Wanderer in Shorts im Zecken-Risikogebiet
Wandern in der Rhön, einem Zecken-Risikogebiet

Es ist wieder soweit: das schöne Wetter lockt ins Grüne! Und mit dem Aufenthalt im Freien steigt das Risiko für eine heimtückische Infektionskrankheit – die Borreliose.

Borreliose – Faktencheck:

Infektionen:      zwischen 9.000 und 14.000 pro Jahr in Deutschland (Quelle:nature)

Erreger:             Borrelia burgdorferi

Übertragung:    vorwiegend durch den Stich der Schildzecke (Ixodes ricinus). Je länger sich die Zecke auf der Haut festsaugt, desto größer das Infektionsrisiko. Eine Übertragung durch andere Insekten wie stechende Fliegen, Mücken oder Bremsen scheint ebenfalls möglich zu sein, ist aber vergleichsweise selten.

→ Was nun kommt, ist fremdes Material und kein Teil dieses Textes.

-- ==== Sys2Proof/Syntax.lean ====
section
/-! DEFINITION. The steps of the machine: every instruction and hint word of Keaca (R25 to R38), and every event of
spec/opcode_table.json, as one inductive. An instruction's arguments are the fields of its word, under the letters of
the table; an event's arguments name the unit it happens at and what it brings. -/

namespace Sys2Proof
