-- ==== Sys2Proof/Machine/Tables.lean ====
section
/-! DEFINITION. Page-table entries and the walk (R88 to R93), home modules (R96), and the accesses the device makes on a
context's behalf (R104, R451). -/

namespace Sys2Proof.Machine

/-! ### Fields of a leaf (R91) -/

def leafTier (e : Nat) : Nat := bits e 62 2
def leafWatch (e : Nat) : Bool := bit e 61
def leafProt (e : Nat) : Bool := bit e 60
def leafModule (e : Nat) : Nat := bits e 51 9
/-- The frame's local address. -/
def leafFrame (e : Nat) : Nat := bits e 12 39 * 4096
def leafSeal (e : Nat) : Bool := bit e 11
def leafGrain (e : Nat) : Nat := bits e 9 2
def leafOrd (e : Nat) : Nat := bits e 7 2
def leafPriv (e : Nat) : Bool := bit e 6
def leafEx (e : Nat) : Bool := bit e 5
def leafWr (e : Nat) : Bool := bit e 4
def leafRd (e : Nat) : Bool := bit e 3
def leafSwr (e : Nat) : Bool := bit e 2

/-- Page size of a tier (R88). -/
def tierSize (t : Nat) : Nat := if t = 0 then 2 ^ 21 else if t = 3 then 2 ^ 12 else 2 ^ 16

/-- The frame lies in the window of its tier (R88). -/
def tierWindow (t a : Nat) : Bool :=
  if t = 0 then isHbm a
  else if t = 1 then isLpd a
  else if t = 2 then 0x180000000000 ≤ a && a < 0x200000000000
  else 0x100000000000 ≤ a && a < 0x180000000000

/-- A leaf of a page of the given size is well formed (R92). -/
def leafOk (s : State) (size e : Nat) : Bool :=
  leafGrain e != 3 && leafOrd e != 3 && tierSize (leafTier e) == size && leafFrame e % size == 0
    && tierWindow (leafTier e) (leafFrame e)
    && (leafTier e < 2 || leafModule e == s.mgmt.modid)
    && (!leafProt e || leafTier e == 0) && (!leafWatch e || leafTier e ≤ 1)
    && !(leafWr e && leafSeal e) && (!leafSwr e || leafSeal e)
    && !(leafProt e && leafModule e == s.mgmt.modid && (s.parityFrame (leafFrame e) || (s.groupOf (leafFrame e)).isNone))

/-- A pointer entry at a level is well formed (R90, R92). -/
def pointerOk (level e : Nat) : Bool :=
  bits e 51 13 == 0 && bits e 3 5 == 0 && (level == 3 || !bit e 2)
    && (bit e 2 || bits e 8 4 == 0) && isDram (bits e 8 43 * 256)

/-- The next table of a pointer entry (R90). -/
def pointerNext (e : Nat) : Nat := bits e 8 43 * 256

/-- How a walk ends: at a leaf, with its page's virtual base and size, its local address and the entry; at an invalid
entry, or at a malformed one, of a level, where 5 stands for level 4S (R92, R93). -/
inductive Walk where
  | leaf (base size at_ e : Nat)
  | invalid (level : Nat)
  | malformed (level : Nat)
  deriving DecidableEq, Repr

/-- The leaf tables: level 4S or level 4 (R89). -/
def walkLast (s : State) (va table : Nat) (s64 : Bool) : Walk :=
  let a := if s64 then table + 8 * bits va 16 5 else table + 8 * bits va 12 9
  let size := if s64 then 2 ^ 16 else 2 ^ 12
  let l := if s64 then 5 else 4
  let e := s.readLe a 8
  if s.poisoned a then .malformed l
  else if !bit e 0 then .invalid l
  else if bit e 1 && leafOk s size e then .leaf (alignDown va size) size a e
  else .malformed l

/-- Level 3 (R89). -/
def walk3 (s : State) (va table : Nat) : Walk :=
  let a := table + 8 * bits va 21 9
  let e := s.readLe a 8
  if s.poisoned a then .malformed 3
  else if !bit e 0 then .invalid 3
  else if bit e 1 then
    (if leafOk s (2 ^ 21) e then .leaf (alignDown va (2 ^ 21)) (2 ^ 21) a e else .malformed 3)
  else if pointerOk 3 e then walkLast s va (pointerNext e) (bit e 2)
  else .malformed 3

/-- Levels 0 to 2, whose entries are pointers (R89): the level, and how many more of them follow it. -/
def walkUpper (s : State) (va : Nat) : Nat → Nat → Nat → Walk
  | 0, _, table => walk3 s va table
  | n + 1, level, table =>
    let a := table + 8 * (if level = 0 then bits va 48 8 else if level = 1 then bits va 39 9 else bits va 30 9)
    let e := s.readLe a 8
    if s.poisoned a then .malformed level
    else if !bit e 0 then .invalid level
    else if !bit e 1 && pointerOk level e then walkUpper s va n (level + 1) (pointerNext e)
    else .malformed level

/-- The root table that a walk reads, where it lies in a memory of the module: a reserved window is never accessed (R14, R95). -/
def State.rootTable (s : State) (c : Nat) : Option Nat := (s.rootOf c).filter isDram

/-- The walk of a context's tables for a virtual address (R89, R93). A context that does not exist has no entry, and neither has
a root table that lies outside the memories. DESIGN CHOICE (unsafe), log entry 104. -/
def walk (s : State) (ctx va : Nat) : Walk :=
  match s.rootTable ctx with
  | none => .invalid 0
  | some root => walkUpper s va 3 0 root

/-- The walk from a table of a level on; 5 stands for level 4S. -/
def walkFrom (s : State) (va level table : Nat) : Walk :=
  if level ≤ 2 then walkUpper s va (3 - level) level table
  else if level = 3 then walk3 s va table
  else walkLast s va table (level == 5)

/-- The index of a level's table that an address selects; 5 stands for level 4S (R89). -/
def walkIndex (level va : Nat) : Nat :=
  match level with
  | 0 => bits va 48 8
  | 1 => bits va 39 9
  | 2 => bits va 30 9
  | 3 => bits va 21 9
  | 4 => bits va 12 9
  | _ => bits va 16 5

/-- The level below a pointer entry of a level (R89, R90). -/
def levelBelow (level e : Nat) : Nat := if level = 3 then (if bit e 2 then 5 else 4) else level + 1

/-- The entries that a walk reads are read at their slices, from a table on; fuel is the number of levels left (R93). -/
def State.walkReads (va : Nat) : Nat → Nat → Nat → State → State
  | 0, _, _, s => s
  | n + 1, level, table, s =>
    let a := table + 8 * walkIndex level va
    let t := s.touch a 8
    let e := t.readLe a 8
    if level ≤ 3 && bit e 0 && !bit e 1 && pointerOk level e && !t.poisoned a then
      State.walkReads va n (levelBelow level e) (pointerNext e) t
    else t

/-- A walk of a context's tables reads its entries at their slices (R93). -/
def State.walked (s : State) (ctx va : Nat) : State :=
  if va < 2 ^ 56 then (match s.rootTable ctx with | some root => s.walkReads va 5 0 root | none => s) else s

/-- The leaf of an address of the implemented range, if its walk ends at one (R86, R93). -/
def leafAt (s : State) (ctx va : Nat) : Option (Nat × Nat × Nat) :=
  if va < 2 ^ 56 then
    match walk s ctx va with
    | .leaf base size _ e => some (base, size, e)
    | _ => none
  else none

/-- The domain physical address of a virtual address under a leaf. -/
def leafPhys (e base va : Nat) : Nat := dpa (leafModule e) (leafFrame e + (va - base))

/-- A word of this module's own memory. -/
def Located.ownDram (p : Located) (s : State) : Bool := dpaModule p.phys == s.mgmt.modid && isDram (dpaLocal p.phys)

/-- An access the device makes on a context's behalf, of n bytes within one page: the local address when the page is a
valid, well-formed leaf of the own module's memory granting the rights (R451). DEDUCED (unsafe), log entry 53. -/
def deviceAddr (s : State) (ctx va n : Nat) (rd wr : Bool) : Option (Nat × Nat) :=
  match leafAt s ctx va with
  | none => none
  | some (base, size, e) =>
    let a := leafFrame e + (va - base)
    if (!rd || leafRd e) && (!wr || leafWr e) && va + n ≤ base + size && leafModule e == s.mgmt.modid && leafTier e ≤ 1
      && !(rd && s.anyPoison a n)
    then some (a, e) else none

/-- Such an access as it is made: the walk reads its entries at their slices, and a read its bytes (R93, R140, R451). -/
def State.deviceReach (s : State) (ctx va n : Nat) (rd wr : Bool) : State × Option (Nat × Nat) :=
  let t := s.walked ctx va
  let u := match deviceAddr t ctx va n false wr with
    | some (a, _) => if rd then t.touch a n else t
    | none => t
  (u, deviceAddr u ctx va n rd wr)

/-- The home module of a virtual page: its leaf's, else the first ownership entry that contains it, else the own module
(R96). -/
def homeModule (s : State) (ctx va : Nat) : Nat :=
  match leafAt s ctx va with
  | some (_, _, e) => leafModule e
  | none =>
    let own := s.ctxOwn ctx
    let entry (k : Nat) : Nat := s.readLe (bits own 4 47 * 16 + 16 * k) 16
    let ok (x : Nat) : Bool := bits x 0 21 == 0 && bits x 64 32 != 0 && bits x 105 7 == 0 && bits x 112 16 == 0
    let es := (List.range (bits own 58 6)).map entry
    if bits own 51 7 != 0 || !(es.all ok) then s.mgmt.modid
    else match es.find? (fun x => bits x 0 64 ≤ va && va < bits x 0 64 + 2 ^ 21 * bits x 64 32) with
      | some x => bits x 96 9
      | none => s.mgmt.modid

end Sys2Proof.Machine
end

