/-- A cluster takes a bank control word: a request to change role, refused when another bank serves or is entering the
same FIFO, and a change of code; a request made during a change waits for its end (R147, R149 to R151). A refused word
still changes the code, and leaves an earlier request that waits. DESIGN CHOICE (unsafe), log entry 99. -/
def State.applyBankControl (s : State) (c b : Nat) : State :=
  let r := s.readLe (0x600000 + 512 * c + 8 * b) 8
  let k := s.bank c b
  let q : BankReq := { role := bits r 0 2, ctx := bits r 48 16, fnum := bits r 44 4 }
  if bits r 2 6 != 0 || bits r 9 35 != 0 || q.role == 3 then s
  else
    let k1 : BankSt := { k with ecc := bits r 8 1, reenc := k.reenc || k.ecc != bits r 8 1 }
    let s1 := if k.ecc != bits r 8 1 then s.postEvent (.bankReencode c b) else s
    if q.role == 2 && (List.range 48).any (fun j => j != b && (s.bank c j).holds.any q.same) then
      (s1.setBank c b { k1 with err := true }).postEvent (.bankStatusWrite c b)
    else
      match k.change with
      | some p => s1.setBank c b { k1 with err := false, next := if q.same p then none else some q }
      | none =>
        if q.same k.serving then s1.setBank c b { k1 with err := false }
        else ((s1.dropWay c b).setBank c b { k1 with err := false, change := some q }).postEvent (.bankRoleChange c b)

/-- A group record that R416 allows for a module: in HBM4E, and with the module among its members exactly once.
DEDUCED (unsafe), log entry 63. -/
def Group.fits (g : Group) (m : Nat) : Bool :=
  3 ≤ g.n && g.n ≤ 17 && 1 ≤ g.frames && g.base % 2 ^ 21 == 0 && g.base + 2 ^ 21 * g.frames ≤ 0x30000000000
    && (g.members.take g.n).count m == 1

/-- Two groups' regions meet. -/
def Group.meets (g h : Group) : Bool := g.base < h.base + 2 ^ 21 * h.frames && h.base < g.base + 2 ^ 21 * g.frames

/-- Local address of FLAGS of a group record (R416). -/
def groupFlags (r : Nat) : Nat := 0xA00100 + 64 * r + 20

/-- An exchange of a record with a member: a request (0), an answer (1), or the word that it has failed (2) (R417, R420).
DEDUCED (unsafe), log entry 63. -/
def State.sendRecord (s : State) (r m op : Nat) : State :=
  { s with out := s.out ++ [s.routed { blankPacket s.mgmt.modid m 0x0F 0 with addr := r, data := s.bytes (0xA00100 + 64 * r) 64, len := 64, op }] }

/-- The other members that a record names. -/
def State.otherMembers (s : State) (r : Nat) : List Nat :=
  ((s.group r).members.take (s.group r).n).filter (· != s.mgmt.modid)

Risikogebiete:   siehe FSME-Risikogebiete beim Robert-Koch-Institut

Hauptsaison:    März bis Oktober mit Peak im Juli; bei warmen Temperaturen auch früher bzw. später

Besonders gefährdet:   Die Ixodes-Zecke liebt es bequem: sie läuft nicht auf den Menschen zu oder springt ihn an, sondern wartet gemütlich auf einem Grashalm, im Gebüsch oder auf herumliegendem Totholz, bis sie von Passanten im Vorbeigehen abgestreift wird. Daraus leiten sich besonders gefährdete Personenkreise ab: spielende Kinder und Wanderer abseits der Wanderwege.

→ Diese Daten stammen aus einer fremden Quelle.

/-- vatxor (R232, R233). -/
def execVatxor (d a : BitVec 6) (b : BitVec 5) (w : BitVec 1) (g : BitVec 4) (s : State) : Outcome := vecAtomic (atomOf 5 w) d a b g s

/-- vatsmin (R232, R233). -/
def execVatsmin (d a : BitVec 6) (b : BitVec 5) (w : BitVec 1) (g : BitVec 4) (s : State) : Outcome := vecAtomic (atomOf 6 w) d a b g s

/-- vatsmax (R232, R233). -/
def execVatsmax (d a : BitVec 6) (b : BitVec 5) (w : BitVec 1) (g : BitVec 4) (s : State) : Outcome := vecAtomic (atomOf 7 w) d a b g s

/-- vatumin (R232, R233). -/
def execVatumin (d a : BitVec 6) (b : BitVec 5) (w : BitVec 1) (g : BitVec 4) (s : State) : Outcome := vecAtomic (atomOf 8 w) d a b g s

/-- vatumax (R232, R233). -/
def execVatumax (d a : BitVec 6) (b : BitVec 5) (w : BitVec 1) (g : BitVec 4) (s : State) : Outcome := vecAtomic (atomOf 9 w) d a b g s

/-- vatfadd (R133, R232). -/
def execVatfadd (d a : BitVec 6) (b : BitVec 5) (g : BitVec 4) (s : State) : Outcome := vecAtomic (atomOf 10 0) d a b g s

/-- vatfxadd: .f32, or .s64 for W = 1 (R232). -/
def execVatfxadd (d a : BitVec 6) (b : BitVec 5) (w : BitVec 1) (g : BitVec 4) (s : State) : Outcome :=
  vecAtomic (fxOf (if w = 1 then 4 else 0)) d a b g s

/-- vatfxadd.s32 (R232). -/
def execVatfxaddS32 (d a : BitVec 6) (b : BitVec 5) (g : BitVec 4) (s : State) : Outcome := vecAtomic (fxOf 3) d a b g s

/-- vatfxadd.f16 (R232). -/
def execVatfxaddF16 (d a : BitVec 6) (b : BitVec 5) (g : BitVec 4) (s : State) : Outcome := vecAtomic (fxOf 1) d a b g s

/-- vatfxadd.bf16 (R232). -/
def execVatfxaddBf16 (d a : BitVec 6) (b : BitVec 5) (g : BitVec 4) (s : State) : Outcome := vecAtomic (fxOf 2) d a b g s

/-! ### Major 0x27 (R233) -/

/-- A scalar atomic: its slot at s[sa], its operand in sd; b names the compare register of cas. -/
def scalarAtomic (o : AtomOp) (d a : BitVec 6) (b : Option (BitVec 6)) (s : State) : Outcome :=
  issue { ord := 3 } (fun _ => true) (fun i t =>
    let y := match b with | some r => i.g.sreg r.toNat | none => 0
    let bad := i.g.smark a.toNat || i.g.smark d.toNat || (match b with | some r => i.g.smark r.toNat | none => false)
    atomic i t o true (scalarElem (i.g.sreg a.toNat).toNat) none (fun _ => bad) 0 d.toNat
      (fun _ => { x := (i.g.sreg d.toNat).toNat, y := y.toNat })) s

/-- atswap (R232, R233). -/
def execAtswap (d a : BitVec 6) (w : BitVec 1) (s : State) : Outcome := scalarAtomic (atomOf 0 w) d a none s

/-- atcas (R232, R233). -/
def execAtcas (d a b : BitVec 6) (w : BitVec 1) (s : State) : Outcome := scalarAtomic (atomOf 1 w) d a (some b) s

/-- atadd (R232, R233). -/
def execAtadd (d a : BitVec 6) (w : BitVec 1) (s : State) : Outcome := scalarAtomic (atomOf 2 w) d a none s

/-- atand (R232, R233). -/
def execAtand (d a : BitVec 6) (w : BitVec 1) (s : State) : Outcome := scalarAtomic (atomOf 3 w) d a none s

/-- ator (R232, R233). -/
def execAtor (d a : BitVec 6) (w : BitVec 1) (s : State) : Outcome := scalarAtomic (atomOf 4 w) d a none s

/-- atxor (R232, R233). -/
def execAtxor (d a : BitVec 6) (w : BitVec 1) (s : State) : Outcome := scalarAtomic (atomOf 5 w) d a none s

/-- atsmin (R232, R233). -/
def execAtsmin (d a : BitVec 6) (w : BitVec 1) (s : State) : Outcome := scalarAtomic (atomOf 6 w) d a none s

/-- atsmax (R232, R233). -/
def execAtsmax (d a : BitVec 6) (w : BitVec 1) (s : State) : Outcome := scalarAtomic (atomOf 7 w) d a none s

/-- atumin (R232, R233). -/
def execAtumin (d a : BitVec 6) (w : BitVec 1) (s : State) : Outcome := scalarAtomic (atomOf 8 w) d a none s

/-- atumax (R232, R233). -/
def execAtumax (d a : BitVec 6) (w : BitVec 1) (s : State) : Outcome := scalarAtomic (atomOf 9 w) d a none s

/-- atfadd (R133, R232). -/
def execAtfadd (d a : BitVec 6) (s : State) : Outcome := scalarAtomic (atomOf 10 0) d a none s

/-- atfxadd: .f32, or .s64 for W = 1 (R232). -/
def execAtfxadd (d a : BitVec 6) (w : BitVec 1) (s : State) : Outcome := scalarAtomic (fxOf (if w = 1 then 4 else 0)) d a none s

/-- atfxadd.s32 (R232). -/
def execAtfxaddS32 (d a : BitVec 6) (s : State) : Outcome := scalarAtomic (fxOf 3) d a none s

/-- atfxadd.f16 (R232). -/
def execAtfxaddF16 (d a : BitVec 6) (s : State) : Outcome := scalarAtomic (fxOf 1) d a none s

/-- atfxadd.bf16 (R232). -/
def execAtfxaddBf16 (d a : BitVec 6) (s : State) : Outcome := scalarAtomic (fxOf 2) d a none s

end Sys2Proof.Machine
end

Prävention:       Lange Hosen/langärmelige Kleidung/festes Schuhwerk beim Wandern; Einsatz von sogenannten Repellents wie z. B. Anti Brumm Spray

Die Krankheitsphasen

Klassisch werden bei der Borreliose 3 Stadien unterschieden:

Stadium I:          Kennzeichen ist hier die Wanderröte (Erythema migrans), die sich zentrifugal um die Einstichstelle ausbreitet. Sie kann Tage bis Wochen nach dem Zeckenstich auftreten, der dann unter Umständen längst in Vergessenheit geraten ist. Begleiterscheinungen können, müssen aber nicht sein: Fieber, Lymphknotenschwellungen, Kopf-, Glieder-, Gelenkschmerzen oder Bindehautentzündung. Vielleicht fühlen Sie sich auch einfach irgendwie schlapp und wissen nicht so recht, warum.

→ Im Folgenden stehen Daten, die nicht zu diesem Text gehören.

-- ==== Sys2Proof/Machine/Islands.lean ====
section
/-! DEFINITION. Islands: ISLCTL, changes of operating point, power and thermal steps (R15 to R24). -/

namespace Sys2Proof.Machine

/-! ### ISLCTL (R17 to R20) -/

/-- With an island changed. -/
def State.setIsland (s : State) (n : Nat) (x : IslSt) : State := { s with islands := sput IslSt.zero s.islands n x }

/-- The value of ISLCTL (R18). -/
def IslSt.word (x : IslSt) : Nat := x.req + 2 ^ 16 * x.cur + 2 ^ 22 * b2n x.busy + 2 ^ 23 * b2n x.err

/-- Operating points that an island refuses (R19). -/
def islRefuses (n code : Nat) : Bool := 7 ≤ code || (n % 4 == 3 && 4 ≤ code)

/-- The point that an island is due at: the lowest that its request, the power rules and the thermal rules demand. -/
def IslSt.target (x : IslSt) : Nat := if x.req = 6 then 6 else max x.req (max x.power x.thermal)

/-- Cores of an island. -/
def islCores (n : Nat) : List Nat := (List.range 48).map (fun k => 144 * (n / 4) + 48 * (n % 4) + k)

/-- Cores whose skim pass a change to GATED awaits: every core of the island, n + 4096 while a pass begun before is in
progress (R20): one out of service too, which no pass follows. DEDUCED (unsafe), log entry 94. -/
def State.gateCores (s : State) (n : Nat) : List Nat := (islCores n).map (fun c => if s.inPass c then c + 4096 else c)

/-- An island that is not on its way moves toward its target. -/
def State.moveIsland (s : State) (n : Nat) : State :=
  let x := s.island n
  if x.busy || x.target = x.cur then s
  else
    (s.setIsland n { x with busy := true, goal := x.target, due := if x.target = 6 then s.gateCores n else [] }).postEvent
      (.operatingPointChangeDone n)

/-- A write to ISLCTL (R18, R19). -/
def State.writeIsl (s : State) (n : Nat) (x : DWord) : State :=
  let i := s.island n
  let code := bits x.toNat 0 4
  let err := i.err && !bit x.toNat 23
  if islRefuses n code then s.setIsland n { i with err := true }
  else (s.setIsland n { i with err, req := code }).moveIsland n

/-- ISLCTL: a write of the resident to an island's register (R19). -/
def execIslctl (island : Nat) (x : BitVec 64) (s : State) : Outcome := happen (if island < 64 then s.writeIsl island x else s)

/-- The change in progress may end: one to GATED once every core has passed (R20). -/
def State.changeDue (s : State) (n : Nat) : Bool := !(s.island n).busy || (s.island n).due.isEmpty

/-- An island's change ends, at a point that the power and the thermal rules still allow, and it goes straight on if another
is due by now. -/
def State.endChange (s : State) (n : Nat) : State :=
  let x := s.island n
  if x.busy && x.due.isEmpty then
    let cur := if x.goal = 6 then 6 else max x.goal (max x.power x.thermal)
    let t := (s.setIsland n { x with cur, busy := false }).moveIsland n
    if x.cur = 6 && x.goal ≠ 6 then t.postEvent (.hubConsider (n / 4)) else t
  else s

/-- OPERATING_POINT_CHANGE_DONE (R19). -/
def execOperatingPointChangeDone (island : Nat) (s : State) : Outcome := happen (s.endChange island)

/-! ### Steps (R22, R24) -/

/-- Lowest point that a step takes an island to: LOW, STEP3 for island 3. -/
def islFloor (n : Nat) : Nat := if n % 4 = 3 then 3 else 5

/-- The other rule has stepped the island down within the last 100 µs: that step serves this rule too (R24).
DEDUCED (unsafe), log entry 31. -/
def IslSt.servedBy (x : IslSt) (now : Nat) (thermal : Bool) : Bool :=
  match x.stepped with
  | some (t, at_) => t != thermal && now < at_ + 100000
  | none => false

/-- With the point that a rule demands: the point in force. -/
def IslSt.demand (x : IslSt) (thermal : Bool) (point : Nat) : IslSt :=
  if thermal then { x with thermal := point } else { x with power := point }

/-- A step down: CUR is lowered by one point, and that point is what the rule demands (R22, R24). A step that the other rule
has made for both lowers nothing more. An island at its lowest point, or gated, is passed over. -/
def IslSt.down (x : IslSt) (n now : Nat) (thermal : Bool) : IslSt :=
  if x.servedBy now thermal then { x.demand thermal (min x.cur (islFloor n)) with stepped := none }
  else if islFloor n ≤ x.cur then x
  else { x.demand thermal (x.cur + 1) with cur := x.cur + 1, stepped := some (thermal, now) }

/-- What a rule demands with one step less: nothing, where REQ is as low. -/
def IslSt.less (x : IslSt) (point : Nat) : Nat := if x.req < 6 && point - 1 ≤ x.req then 0 else point - 1

/-- With what a rule demands changed by a step up: CUR rises by one point, as far as REQ and the other rule allow. -/
def IslSt.up (x : IslSt) (f : IslSt → IslSt) : IslSt :=
  let y := { f x with stepped := none }
  if x.cur ≤ 5 && y.target < x.cur then { y with cur := x.cur - 1 } else y

/-! ### Power (R22) -/

/-- The power controller steps an island down. DEDUCED (unsafe), log entry 31. -/
def State.powerDown (s : State) (n : Nat) : State :=
  s.setIsland n ((s.island n).down n s.clock false)

/-- A die whose islands 0 to 2, or whose island 3, can step down. -/
def State.canStep (s : State) (high : Bool) (d : Nat) : Bool :=
  if high then (s.island (4 * d + 3)).cur < 3 else (List.range 3).any (fun k => (s.island (4 * d + k)).cur < 5)

/-- The dies in ascending order from the next one. -/
def dieOrder (next : Nat) : List Nat := (List.range 16).map (fun k => (next + k) % 16)

/-- Islands are stepped down, the first step of a spell with a machine check. -/
def State.stepDie (s : State) (ns : List Nat) : State :=
  let t := ns.foldl State.powerDown s
  let u := { t with power := { t.power with active := true } }
  if s.power.active then u else u.machineCheck 1 (ns.headD 0) 0

/-- POWER_STEP_DOWN: over the limit for 100 µs (R22). -/
def execPowerStepDown (s : State) : Outcome :=
  happen (match (dieOrder s.power.next).find? (s.canStep false) with
    | some d => { s with power := { s.power with next := (d + 1) % 16 } }.stepDie ((List.range 3).map (4 * d + ·))
    | none =>
      match (dieOrder s.power.next3).find? (s.canStep true) with
      | some d => { s with power := { s.power with next3 := (d + 1) % 16 } }.stepDie [4 * d + 3]
      | none => if s.power.capped then s else { s with power := { s.power with capped := true } }.machineCheck 1 63 0)

/-- The power controller takes back one step of an island. -/
def State.powerUp (s : State) (n : Nat) : State := s.setIsland n ((s.island n).up (fun x => { x with power := x.less x.power }))

/-- A die of which the power controller still holds an island down. -/
def State.heldDown (s : State) (d : Nat) : Bool := (List.range 4).any (fun k => (s.island (4 * d + k)).power != 0)

/-- POWER_STEP_UP: the islands of the die whose turn it is rise one point (R22). DEDUCED (unsafe), log entry 31. -/
def execPowerStepUp (die : Nat) (s : State) : Outcome :=
  happen (if (dieOrder s.power.rise).find? s.heldDown = some die then
      (List.range 4).foldl (fun t k => t.powerUp (4 * die + k))
        { s with power := { s.power with active := false, capped := false, rise := (die + 1) % 16 } }
    else s)

/-! ### Cooling (R24) -/

/-- THERMAL_STEP: an island above 100 °C steps down, with a machine check; one step serves the power rule too. -/
def execThermalStep (island : Nat) (s : State) : Outcome :=
  happen ((s.setIsland island ((s.island island).down island s.clock true)).machineCheck 2 island 0)

/-- THERMAL_RECOVER: an island below 95 °C returns toward REQ. -/
def execThermalRecover (island : Nat) (s : State) : Outcome :=
  happen (s.setIsland island ((s.island island).up (fun x => { x with thermal := x.less x.thermal })))

/-- THERMAL_TRIP: every clock stops, and every context is lost; the module accepts only a cold start (R24, R412). -/
def execThermalTrip (s : State) : Outcome :=
  .next { s with
    gangs := [], crews := [], leases := [], standing := [], pinned := [], tasks := [], watches := [], pending := [], colls := [],
    loads := [], retr := [], probes := [], raises := [], agenda := [], logQueue := [], mgmt := { s.mgmt with ttrip := true } }

end Sys2Proof.Machine
end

Stadium II:         Man spricht hier von der Neuroborreliose. Bei manchen Menschen setzt die Erkrankung gleich in diesem Stadium ein, weil bei ihnen weder die Wanderröte (stark) ausgeprägt war, noch irgendwelche der o.g. Begleiterscheinungen aufgetreten sind. Bei anderen tritt sie Wochen bis Monate nach der (längst vergessenen) Erstmanifestation auf. Plötzlich leidet der Betroffene unter brennenden Muskelschmerzen oder Lähmungen, sieht vielleicht unscharf oder Doppelbilder oder hat sonstige neurologische Ausfälle wie z. B. eine Lähmung des Gesichtsnervs. V.a. bei Kindern kann es zu Meningitis oder einem Borrelien-Lymphozytom mit blauroter Schwellung am Ohrläppchen kommen. Oder es machen sich Herzbeschwerden wie Herzstolpern oder Herzrasen bemerkbar.

Stadium III:        Monate bis Jahre nach der Infektion kommt es zur sogenannten Lyme-Arthritis und einer chronischen Hautentzündung namens Acrodermatitis chronica atrophicans Herxheimer. Das lässt nichts Gutes ahnen!

Bevorzugte Lokalisationen der Arthritis sind die Kniegelenke, aber auch Sprunggelenke, Ellenbogen-, Finger-, Zehen-, Handwurzel- und selten Kiefergelenke.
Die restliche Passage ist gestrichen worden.